The Dark Knight. Again.

Other guy
Fucking awesome, is it not?


Both parties then proceed to bump fists or exchange an intricately detailed handshake whilst quoting lines from the movie.

Nine times out of then it's Case the First (I'm not
that sad, folks). The pause noted above is in reference to an ongoing internal debate on my part--that being exactly how to answer the question posed. You'd think this would be easy, but seeing as how I'm a film geek rather than a productive member of society I have a propensity to watch films that make answering this question all the more difficult. Thus, with Case the First, I end up facing another two-pronged dilemma: do I tell them what it's about on a literal level, or do I describe its overarching themes, issues, etc.? Again, an issue that's almost entirely nonexistent for normal people but a likely occurrence for me.

Sometimes it's relatively straightforward: if someone asks me what
Zodiac's about, I'll briefly summarize its plot, name the actors involved, maybe even the year of its release. Soderbergh's Solaris is more easily described on a less literal level, maybe bringing up its focus on human relationships and emotional isolation.

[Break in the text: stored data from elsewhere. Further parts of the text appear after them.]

-- ==== Sys2Proof/Laws/Encoding.lean ====
section
/-! SUPPORT. The fields of a word built by the encoder, the masks of such a word, and a word put together from
its own fields. -/

namespace Sys2Proof

/-! ### Fields of a built word (R71) -/

section Fields
variable (f x y n : BitVec 4) (nn : Byte) (nnn : Addr12)

@[simp] theorem family_wordXYN : (wordXYN f x y n).family = f := by
  apply BitVec.eq_of_getLsbD_eq
  intro i hi
  have h1 : ¬(12 + i < 4) := by omega
  have h2 : ¬(12 + i - 4 < 4) := by omega
  have h3 : ¬(12 + i - 4 - 4 < 4) := by omega
  have h4 : 12 + i - 4 - 4 - 4 = i := by omega
  simp only [wordXYN, Word.family, BitVec.getLsbD_extractLsb', hi, decide_true, Bool.true_and,
    BitVec.getLsbD_append, h1, h2, h3, h4, if_false]

@[simp] theorem fieldX_wordXYN : (wordXYN f x y n).fieldX = x := by
  apply BitVec.eq_of_getLsbD_eq
  intro i hi
  have h1 : ¬(8 + i < 4) := by omega
  have h2 : ¬(8 + i - 4 < 4) := by omega
  have h3 : 8 + i - 4 - 4 = i := by omega
  simp only [wordXYN, Word.fieldX, BitVec.getLsbD_extractLsb', hi, decide_true, Bool.true_and,
    BitVec.getLsbD_append, h1, h2, h3, if_true, if_false]

@[simp] theorem fieldY_wordXYN : (wordXYN f x y n).fieldY = y := by
  apply BitVec.eq_of_getLsbD_eq
  intro i hi
  have h1 : ¬(4 + i < 4) := by omega
  have h2 : 4 + i - 4 = i := by omega
  simp only [wordXYN, Word.fieldY, BitVec.getLsbD_extractLsb', hi, decide_true, Bool.true_and,
    BitVec.getLsbD_append, h1, h2, if_true, if_false]

@[simp] theorem fieldN_wordXYN : (wordXYN f x y n).fieldN = n := by
  apply BitVec.eq_of_getLsbD_eq
  intro i hi
  simp only [wordXYN, Word.fieldN, BitVec.getLsbD_extractLsb', hi, decide_true, Bool.true_and,
    BitVec.getLsbD_append, Nat.zero_add, if_true]

@[simp] theorem family_wordXNN : (wordXNN f x nn).family = f := by
  apply BitVec.eq_of_getLsbD_eq
  intro i hi
  have h1 : ¬(12 + i < 8) := by omega
  have h2 : ¬(12 + i - 8 < 4) := by omega
  have h3 : 12 + i - 8 - 4 = i := by omega
  simp only [wordXNN, Word.family, BitVec.getLsbD_extractLsb', hi, decide_true, Bool.true_and,
    BitVec.getLsbD_append, h1, h2, h3, if_false]

@[simp] theorem fieldX_wordXNN : (wordXNN f x nn).fieldX = x := by
  apply BitVec.eq_of_getLsbD_eq
  intro i hi
  have h1 : ¬(8 + i < 8) := by omega
  have h2 : 8 + i - 8 = i := by omega
  simp only [wordXNN, Word.fieldX, BitVec.getLsbD_extractLsb', hi, decide_true, Bool.true_and,
    BitVec.getLsbD_append, h1, h2, if_true, if_false]

@[simp] theorem fieldNN_wordXNN : (wordXNN f x nn).fieldNN = nn := by
  apply BitVec.eq_of_getLsbD_eq
  intro i hi
  simp only [wordXNN, Word.fieldNN, BitVec.getLsbD_extractLsb', hi, decide_true, Bool.true_and,
    BitVec.getLsbD_append, Nat.zero_add, if_true]

@[simp] theorem family_wordNNN : (wordNNN f nnn).family = f := by
  apply BitVec.eq_of_getLsbD_eq
  intro i hi
  have h1 : ¬(12 + i < 12) := by omega
  have h2 : 12 + i - 12 = i := by omega
  simp only [wordNNN, Word.family, BitVec.getLsbD_extractLsb', hi, decide_true, Bool.true_and,
    BitVec.getLsbD_append, h1, h2, if_false]

@[simp] theorem fieldNNN_wordNNN : (wordNNN f nnn).fieldNNN = nnn := by
  apply BitVec.eq_of_getLsbD_eq
  intro i hi
  simp only [wordNNN, Word.fieldNNN, BitVec.getLsbD_extractLsb', hi, decide_true, Bool.true_and,
    BitVec.getLsbD_append, Nat.zero_add, if_true]

end Fields

/-! ### A word from its own fields -/

theorem wordNNN_fields (w : Word) : wordNNN w.family w.fieldNNN = w := by
  apply BitVec.eq_of_getLsbD_eq
  intro i hi
  simp only [wordNNN, Word.family, Word.fieldNNN, BitVec.getLsbD_append, BitVec.getLsbD_extractLsb']
  by_cases h : i < 12
  · simp [h]
  · have h2 : i - 12 < 4 := by omega
    have h3 : 12 + (i - 12) = i := by omega
    simp [h, h2, h3]

theorem wordXNN_fields (w : Word) : wordXNN w.family w.fieldX w.fieldNN = w := by
  apply BitVec.eq_of_getLsbD_eq
  intro i hi
  simp only [wordXNN, Word.family, Word.fieldX, Word.fieldNN, BitVec.getLsbD_append, BitVec.getLsbD_extractLsb']
  by_cases h : i < 8
  · simp [h]
  · by_cases h1 : i - 8 < 4
    · have h2 : 8 + (i - 8) = i := by omega
      simp [h, h1, h2]
    · have h2 : i - 8 - 4 < 4 := by omega
      have h3 : 12 + (i - 8 - 4) = i := by omega
      simp [h, h1, h2, h3]

theorem wordXYN_fields (w : Word) : wordXYN w.family w.fieldX w.fieldY w.fieldN = w := by
  apply BitVec.eq_of_getLsbD_eq
  intro i hi
  simp only [wordXYN, Word.family, Word.fieldX, Word.fieldY, Word.fieldN, BitVec.getLsbD_append,
    BitVec.getLsbD_extractLsb']
  by_cases h : i < 4
  · simp [h]
  · by_cases h1 : i - 4 < 4
    · have h2 : 4 + (i - 4) = i := by omega
      simp [h, h1, h2]
    · by_cases h3 : i - 4 - 4 < 4
      · have h2 : 8 + (i - 4 - 4) = i := by omega
        simp [h, h1, h2, h3]
      · have h2 : i - 4 - 4 - 4 < 4 := by omega
        have h4 : 12 + (i - 4 - 4 - 4) = i := by omega
        simp [h, h1, h2, h3, h4]

/-- The two bytes of a word, joined, are the word (R55). -/
@[simp] theorem ofBytes_bytes (w : Word) : Word.ofBytes w.hiByte w.loByte = w := by
  apply BitVec.eq_of_getLsbD_eq
  intro i hi
  simp only [Word.ofBytes, Word.hiByte, Word.loByte, BitVec.getLsbD_append, BitVec.getLsbD_extractLsb']
  by_cases h : i < 8
  · simp [h]
  · have h2 : i - 8 < 8 := by omega
    have h3 : 8 + (i - 8) = i := by omega
    simp [h, h2, h3]

/-! ### Masks of a built word -/

theorem mask_family_wordXYN (f x y n : BitVec 4) : wordXYN f x y n &&& 0xF000 = f ++ 0#4 ++ 0#4 ++ 0#4 := by
  have : (0xF000 : Word) = 0xF#4 ++ 0#4 ++ 0#4 ++ 0#4 := by decide
  rw [this, wordXYN, BitVec.and_append, BitVec.and_append, BitVec.and_append]
  have h : (0xF#4) = BitVec.allOnes 4 := by decide
  rw [h]
  simp only [BitVec.and_allOnes, BitVec.and_zero]

theorem mask_family_wordXNN (f x : BitVec 4) (nn : Byte) : wordXNN f x nn &&& 0xF000 = f ++ 0#4 ++ 0#8 := by
  have : (0xF000 : Word) = 0xF#4 ++ 0#4 ++ 0#8 := by decide
  rw [this, wordXNN, BitVec.and_append, BitVec.and_append]
  have h : (0xF#4) = BitVec.allOnes 4 := by decide
  rw [h]
  simp only [BitVec.and_allOnes, BitVec.and_zero]

theorem mask_family_wordNNN (f : BitVec 4) (nnn : Addr12) : wordNNN f nnn &&& 0xF000 = f ++ 0#12 := by
  have : (0xF000 : Word) = 0xF#4 ++ 0#12 := by decide
  rw [this, wordNNN, BitVec.and_append]
  have h : (0xF#4) = BitVec.allOnes 4 := by decide
  rw [h]
  simp only [BitVec.and_allOnes, BitVec.and_zero]

theorem mask_nibble_wordXYN (f x y n : BitVec 4) : wordXYN f x y n &&& 0xF00F = f ++ 0#4 ++ 0#4 ++ n := by
  have : (0xF00F : Word) = 0xF#4 ++ 0#4 ++ 0#4 ++ 0xF#4 := by decide
  rw [this, wordXYN, BitVec.and_append, BitVec.and_append, BitVec.and_append]
  have h : (0xF#4) = BitVec.allOnes 4 := by decide
  rw [h]
  simp only [BitVec.and_allOnes, BitVec.and_zero]

theorem mask_byte_wordXNN (f x : BitVec 4) (nn : Byte) : wordXNN f x nn &&& 0xF0FF = f ++ 0#4 ++ nn := by
  have : (0xF0FF : Word) = 0xF#4 ++ 0#4 ++ 0xFF#8 := by decide
  rw [this, wordXNN, BitVec.and_append, BitVec.and_append]
  have h : (0xF#4) = BitVec.allOnes 4 := by decide
  have h' : (0xFF#8) = BitVec.allOnes 8 := by decide
  rw [h, h']
  simp only [BitVec.and_allOnes, BitVec.and_zero]

end Sys2Proof
end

But then there's the inevitable roadblock, a roadblock in the form of David Lynch's
Inland Empire. Though, "roadblock" doesn't do this particular flick justice; instead, imagine a sudden earthquake splitting the highway--a lost highway, of course-- in twain a half-second before you can safely brake, sending you and your '92 Geo Spectrum plummeting into the abyss. But rather than slamming headfirst into the planet's molten core, you end up in midwinter, turn-of-the-century Poland. Stumbling out of the wreck, you round a corner and come face-to-snout with a golden retriever who possesses the hands of a man and the singing voice of Roy Orbision. That is Inland Empire.

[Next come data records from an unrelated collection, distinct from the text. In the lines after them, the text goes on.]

-- ==== Sys2Proof/Tests/Slice0.lean ====
section
/-! SUPPORT. The model's own tests. Expected values come from spec/95_test_vectors.md (the ids S, T, F, A, M, D, K, E
in the comments) and from the rules' own examples; a `witness_` theorem shows a state and operands that meet all
hypotheses of the obligation it is named after. -/

namespace Sys2Proof.Tests

open Sys2Proof Sys2Proof.Machine

/-! ### Helpers -/

/-- Does a result answer a next state with a property? -/
def after (r : Result) (p : State → Bool) : Bool :=
  match r with
  | .next t => p t
  | _ => false

/-- Does the step that runs the word w from s (at s's pc) answer a next state with a property? -/
def runs (s : State) (w : Nat) (p : State → Bool) : Bool := after (step (s.withFetchWord 16 w)) p

/-- The start state of the vectors with some registers set. -/
def regs (rs : List (Reg × Byte)) : State := rs.foldl (fun s r => s.setV r.1 r.2) State.reset

/-- The start state with a configuration change. -/
def conf (f : Config → Config) (s : State) : State := { s with cfg := f s.cfg }

/-- The bytes from an address on. -/
def bytesAt (s : State) (a : Nat) (bs : List Byte) : Bool := s.readBytes a bs.length == bs

/-- Is the state a fault of a kind, at a pc, with an info? -/
def faulted (k : FaultKind) (p : Word) (info : Nat) (t : State) : Bool :=
  t.status == .fault && t.fault == some ⟨k, p, info⟩ && t.pc == p

/-- Are exactly these pixels of a column range and row on? -/
def columnsOn (t : State) (row : Fin 32) (cols : List (Fin 64)) : Bool :=
  (List.finRange 64).all fun c => t.pixelOn (c, row) == cols.contains c

/-! ### WellFormed refuses ill-formed terms -/

theorem test_wf_sys : Instr.wf (.sys 0x000) = false ∧ Instr.wf (.sys 0x0E0) = false ∧
    Instr.wf (.sys 0x0EE) = false ∧ Instr.wf (.sys 0x0E1) = true := by decide
theorem test_wf_nop5 : Instr.wf (.nop5 1 2 0) = false ∧ Instr.wf (.nop5 1 2 1) = true := by decide
theorem test_wf_nop8 : (([0, 1, 2, 3, 4, 5, 6, 7, 0xE] : List Nibble).all fun n => Instr.wf (.nop8 1 2 n)) = false ∧
    (([0, 1, 2, 3, 4, 5, 6, 7, 0xE] : List Nibble).any fun n => Instr.wf (.nop8 1 2 n)) = false ∧
    (([8, 9, 0xA, 0xB, 0xC, 0xD, 0xF] : List Nibble).all fun n => Instr.wf (.nop8 1 2 n)) = true := by decide
theorem test_wf_nop9 : Instr.wf (.nop9 1 2 0) = false ∧ Instr.wf (.nop9 1 2 0xF) = true := by decide
theorem test_wf_nopE : Instr.wf (.nopE 1 0x9E) = false ∧ Instr.wf (.nopE 1 0xA1) = false ∧
    Instr.wf (.nopE 1 0x9F) = true := by decide
theorem test_wf_nopF :
    (([0x07, 0x0A, 0x15, 0x18, 0x1E, 0x29, 0x33, 0x55, 0x65] : List Byte).any fun nn =>
      Instr.wf (.nopF 1 nn)) = false ∧ Instr.wf (.nopF 1 0x30) = true := by decide

/-! ### Every row's word, written out bit by bit from its encoding (30_encoding.md R74), decodes to its instruction -/

theorem test_decode_family0 :
    decodeWord 0b0000000000000000 = .halt ∧ decodeWord 0b0000000011100000 = .cls ∧
    decodeWord 0b0000000011101110 = .ret ∧ decodeWord 0b0000_0001_0010_0011 = .sys 0x123 := by decide
theorem test_decode_jumps_and_skips :
    decodeWord 0b0001_1010_1011_1100 = .jp 0xABC ∧ decodeWord 0b0010_1111_1111_1110 = .call 0xFFE ∧
    decodeWord 0b0011_1111_0000_0001 = .seImm 15 0x01 ∧ decodeWord 0b0100_0011_0010_1011 = .sneImm 3 0x2B ∧
    decodeWord 0b0101_0001_0010_0000 = .seReg 1 2 ∧ decodeWord 0b0101_0001_0010_0001 = .nop5 1 2 1 ∧
    decodeWord 0b1001_0001_0010_0000 = .sneReg 1 2 ∧ decodeWord 0b1001_0001_0010_1111 = .nop9 1 2 15 ∧
    decodeWord 0b1011_0011_1010_0000 = .jpOffset 0x3A0 := by decide
theorem test_decode_loads :
    decodeWord 0b0110_1010_1001_1100 = .ldImm 10 0x9C ∧ decodeWord 0b0111_0001_1111_1111 = .addImm 1 0xFF ∧
    decodeWord 0b1010_0010_0000_0000 = .ldIndex 0x200 ∧ decodeWord 0b1100_0011_0000_1111 = .rnd 3 0x0F ∧
    decodeWord 0b1101_0000_0001_1111 = .drw 0 1 15 := by decide
theorem test_decode_family8 :
    decodeWord 0b1000_0001_0010_0000 = .ldReg 1 2 ∧ decodeWord 0b1000_0001_0010_0001 = .or 1 2 ∧
    decodeWord 0b1000_0001_0010_0010 = .and 1 2 ∧ decodeWord 0b1000_0001_0010_0011 = .xor 1 2 ∧
    decodeWord 0b1000_0001_0010_0100 = .addReg 1 2 ∧ decodeWord 0b1000_0001_0010_0101 = .sub 1 2 ∧
    decodeWord 0b1000_0001_0010_0110 = .shr 1 2 ∧ decodeWord 0b1000_0001_0010_0111 = .subn 1 2 ∧
    decodeWord 0b1000_0001_0010_1110 = .shl 1 2 ∧ decodeWord 0b1000_0001_0010_1000 = .nop8 1 2 8 := by decide
theorem test_decode_familyE :
    decodeWord 0b1110_0001_1001_1110 = .skp 1 ∧ decodeWord 0b1110_0001_1010_0001 = .sknp 1 ∧
    decodeWord 0b1110_0001_1001_1111 = .nopE 1 0x9F := by decide
theorem test_decode_familyF :
    decodeWord 0b1111_0001_0000_0111 = .ldVxDt 1 ∧ decodeWord 0b1111_0001_0000_1010 = .ldVxK 1 ∧
    decodeWord 0b1111_0001_0001_0101 = .ldDtVx 1 ∧ decodeWord 0b1111_0001_0001_1000 = .ldStVx 1 ∧
    decodeWord 0b1111_0001_0001_1110 = .addIndex 1 ∧ decodeWord 0b1111_0001_0010_1001 = .ldFont 1 ∧
    decodeWord 0b1111_0001_0011_0011 = .ldBcd 1 ∧ decodeWord 0b1111_0001_0101_0101 = .storeRegs 1 ∧
    decodeWord 0b1111_0001_0110_0101 = .loadRegs 1 ∧ decodeWord 0b1111_0001_0011_0000 = .nopF 1 0x30 := by decide
/-- The bytes of a word stand high byte first (R55), and the table's numbering is the word's. -/
theorem test_decode_bytes : decode [0xA2, 0x34, 0x99] = .ok (.ldIndex 0x234, [0x99]) ∧
    decode [0xA2] = .error .tooFewBytes ∧ decodeTableWord 16 0xA234 = some (.ldIndex 0x234) := by decide

/-! ### The step and the host's events (T1 to T12) -/

theorem test_T1_halt : after (step State.reset) (fun t => t.status == .halt && t.pc == 0x200) = true := by decide
theorem test_T2_last_word : runs { State.reset with pc := 0xFFE } 0x1234 (fun t => t.pc == 0x234) = true := by decide
theorem test_T4_fetch_fault : after (step { State.reset with pc := 0xFFF })
    (faulted .addressFault 0xFFF 0x1000) = true := by decide
theorem test_F16_fetch_fault : after (step { State.reset with pc := 0x10FE })
    (faulted .addressFault 0x10FE 0x10FE) = true := by decide
theorem test_T7_delay_tick : after (step { State.reset with DT := 1, ST := 2, events := [.delayTick] })
    (fun t => t.DT == 0 && t.ST == 2) = true := by decide
theorem test_T8_frozen : after (step { State.reset with DT := 5, status := .halt, events := [.delayTick] })
    (fun t => t.DT == 5) = true := by decide
theorem test_T10_set_keys : after (step { State.reset with events := [.setKeys 0x0401] })
    (fun t => t.keyHeld 0 && t.keyHeld 0xA && !t.keyHeld 1) = true := by decide
theorem test_T11_redraw_ack : after (step { State.reset with redraw := true, events := [.redrawAck] })
    (fun t => !t.redraw) = true := by decide
theorem test_T12_sound : State.soundActive { State.reset with ST := 1 } = true ∧
    after (step { State.reset with ST := 1, events := [.soundTick] }) (fun t => !t.soundActive) = true := by decide
theorem test_S6_init : after (step (State.init [0xA2, 0x00] Config.reference))
    (fun t => t.I == 0x200 && t.pc == 0x202 && t.status == .run) = true := by decide
theorem test_load_error : load none Config.reference = .error .loadError := by rfl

Also, Dean Stockwell may be in attendance.

To describe Inland Empire in a literal fashion is possible but impractical. Saying it's about an actress (convincingly portrayed by Laura Dern) making a comeback and getting sucked into a very nonlinear dream sequence doesn't do the film justice and, in fact, makes it sound a lot less engaging than it actually is. But when I try to discuss its themes, I don't even know where to begin. How does the nonsensical sitcom starring bunny people fit into the narrative? or the hookers performing a choreographed dance to the "Loco-Motion"? or anything involving Poland? For Christ's sake, there's an unnamed Slavic girl who spends the most of the movie sitting on a hotel bed, partially nude and crying. For the life of me, I couldn't tell you who she is, or why she's crying, or why she's wearing only a blanket or why, near the end, Laura Dern plants a kiss on her lips. Is it climactic? symbolic? I don't fucking know.

They've got to swing their hips, now.

Were this directed by anyone else--say, a hipster film student with an affinity for black turtlenecks--I'd simply cry pretension and chuck the DVD right into the damned waste basket (or video store return slot. Take your pick). But this is David Lynch, the man who brought us Blue Velvet, Twin Peaks and Mulholland Dr. Sure, these are all severely messed-up features in their own rights, but I was able to get the gist of them after the second or even first viewings. And I know that Inland Empire is a good film. I've known that since I first watched it in a pitch-black classroom two years ago, affecting me more than any other movie I've watched to date. Heck, it's sitting on my DVD shelf right now. I even tried to watch it a couple of weeks ago in another failed attempt to comprehend it.

More than
2001: A Space Odyssey, more than Naked Lunch, more than House of Fucking Leaves, this movie is indecipherable. But there's something there, something just beneath the surface, something hidden by some chick in a rabbit outfit voiced by Naomi Watts.

Seriously, what the fuck?

Oh, great, now some hooker's exposing her breasts to her fellow courtesans and I don't know why.

Fuck you, David Lynch. Fuck you hard.